Another motivation to keep running is signing up for races. I run race distances up to half marathons, and have found that few things can get my butt out of bed at the crack of dawn for training runs on Saturday faster than knowing I've shelled out a sizable sum of $$$ to join an upcoming race. When you sign up and pay, it becomes real, and for sure you want to be ready when the day of the race arrives. You want to finish the thing of course, and you sure as heck don't want to come in last. For me racing has been a huge motivation to keep running my regular routes, looking forward to race day and seeing what I can do when I get out and cross the starting line.

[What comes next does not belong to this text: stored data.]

-- ==== Sys2Proof/Laws/PerInstr.lean ====
section
/-! SUPPORT. Statements about every constructor of `Instr`, one lemma a constructor. -/

namespace Sys2Proof.Laws.EncodeClass

/-- The class of a transaction (R81). -/
def classOf : Instr → BitVec 4
  | .in1 | .in2 | .in3 | .inOther _ => 0
  | .out2 _ | .out3 _ | .out4 _ | .out5 _ | .outOther _ _ => 1
  | .keyupCoin | .keyupPlayer2Start | .keyupPlayer1Start | .keyupTilt => 2
  | .keyupFire | .keyupLeft | .keyupRight | .keyupQuit | .keyupOther _ => 2
  | .keydownCoin | .keydownPlayer2Start | .keydownPlayer1Start | .keydownTilt => 3
  | .keydownFire | .keydownLeft | .keydownRight | .keydownQuit | .keydownOther _ => 3
  | .poll => 4

/-- The encoding of a transaction carries its class (R80, R81). -/
def Statement (i : Instr) : Prop := (encode i).cls = classOf i

theorem in1 : Statement .in1 := cls_mkWord _ _ _
theorem in2 : Statement .in2 := cls_mkWord _ _ _
theorem in3 : Statement .in3 := cls_mkWord _ _ _
theorem inOther (port : Byte) : Statement (.inOther port) := cls_mkWord _ _ _
theorem out2 (v : Byte) : Statement (.out2 v) := cls_mkWord _ _ _
theorem out3 (v : Byte) : Statement (.out3 v) := cls_mkWord _ _ _
theorem out4 (v : Byte) : Statement (.out4 v) := cls_mkWord _ _ _
theorem out5 (v : Byte) : Statement (.out5 v) := cls_mkWord _ _ _
theorem outOther (port v : Byte) : Statement (.outOther port v) := cls_mkWord _ _ _
theorem keyupCoin : Statement .keyupCoin := cls_mkWord _ _ _
theorem keyupPlayer2Start : Statement .keyupPlayer2Start := cls_mkWord _ _ _
theorem keyupPlayer1Start : Statement .keyupPlayer1Start := cls_mkWord _ _ _
theorem keyupTilt : Statement .keyupTilt := cls_mkWord _ _ _
theorem keyupFire : Statement .keyupFire := cls_mkWord _ _ _
theorem keyupLeft : Statement .keyupLeft := cls_mkWord _ _ _
theorem keyupRight : Statement .keyupRight := cls_mkWord _ _ _
theorem keyupQuit : Statement .keyupQuit := cls_mkWord _ _ _
theorem keyupOther (code : Byte) : Statement (.keyupOther code) := cls_mkWord _ _ _
theorem keydownCoin : Statement .keydownCoin := cls_mkWord _ _ _
theorem keydownPlayer2Start : Statement .keydownPlayer2Start := cls_mkWord _ _ _
theorem keydownPlayer1Start : Statement .keydownPlayer1Start := cls_mkWord _ _ _
theorem keydownTilt : Statement .keydownTilt := cls_mkWord _ _ _
theorem keydownFire : Statement .keydownFire := cls_mkWord _ _ _
theorem keydownLeft : Statement .keydownLeft := cls_mkWord _ _ _
theorem keydownRight : Statement .keydownRight := cls_mkWord _ _ _
theorem keydownQuit : Statement .keydownQuit := cls_mkWord _ _ _
theorem keydownOther (code : Byte) : Statement (.keydownOther code) := cls_mkWord _ _ _
theorem poll : Statement .poll := cls_mkWord _ _ _

end Sys2Proof.Laws.EncodeClass
end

Finally, for me the best motivation of them all has been: RESULTS. This doesn't come into play until you have been going at your chosen plan for some time, but once it starts to kick in, it really goes a long way toward keeping you going. What kind of results? For me it has been losing the weight, of course. Every time I get on the scale and see the number has dropped, it boosts my morale and makes me excited for the next time I can get out there and walk, jog, and now, run. And whenever the number goes up....OOOOOPS...it boosts my resolve to get back on track and stop slacking. Even at this point when I'm reaching the end of my weight loss quest, that still motivates me the same as it did from the first few weeks I was at it. Losing weight is harder now, but I still have the same desire and am still working toward it because I look forward to the day when I can finally say, "I did it! I made it! I reached my goal!" And more than any other motivation, that is what gets me out on the road on a weeknight after a long day at work, or up early on a Saturday, out the door in the dark, and off down the LA river to the marina, the beach and back.
What it comes down to is this. I have accomplished some pretty crazy things this past couple years, but it hasn't been easy. I'm still always fighting to stay on track and find motivations to keep going. The ultimate result and greatest motivation for me now is that I'm at the point where I am capable of doing more than I ever thought possible before. Yup, folks, it turns out the sky's the limit, and I'm proof that all you have to do is decide to reach for it. You may be like I was, wanting to lose weight and be healthy. Maybe you want to see what you are capable of, or just want to learn something new. Whatever you want to do, just decide to stop putting it off. Get started, do the best you can, find your motivations, and you will be surprised at what you can do. I know I was!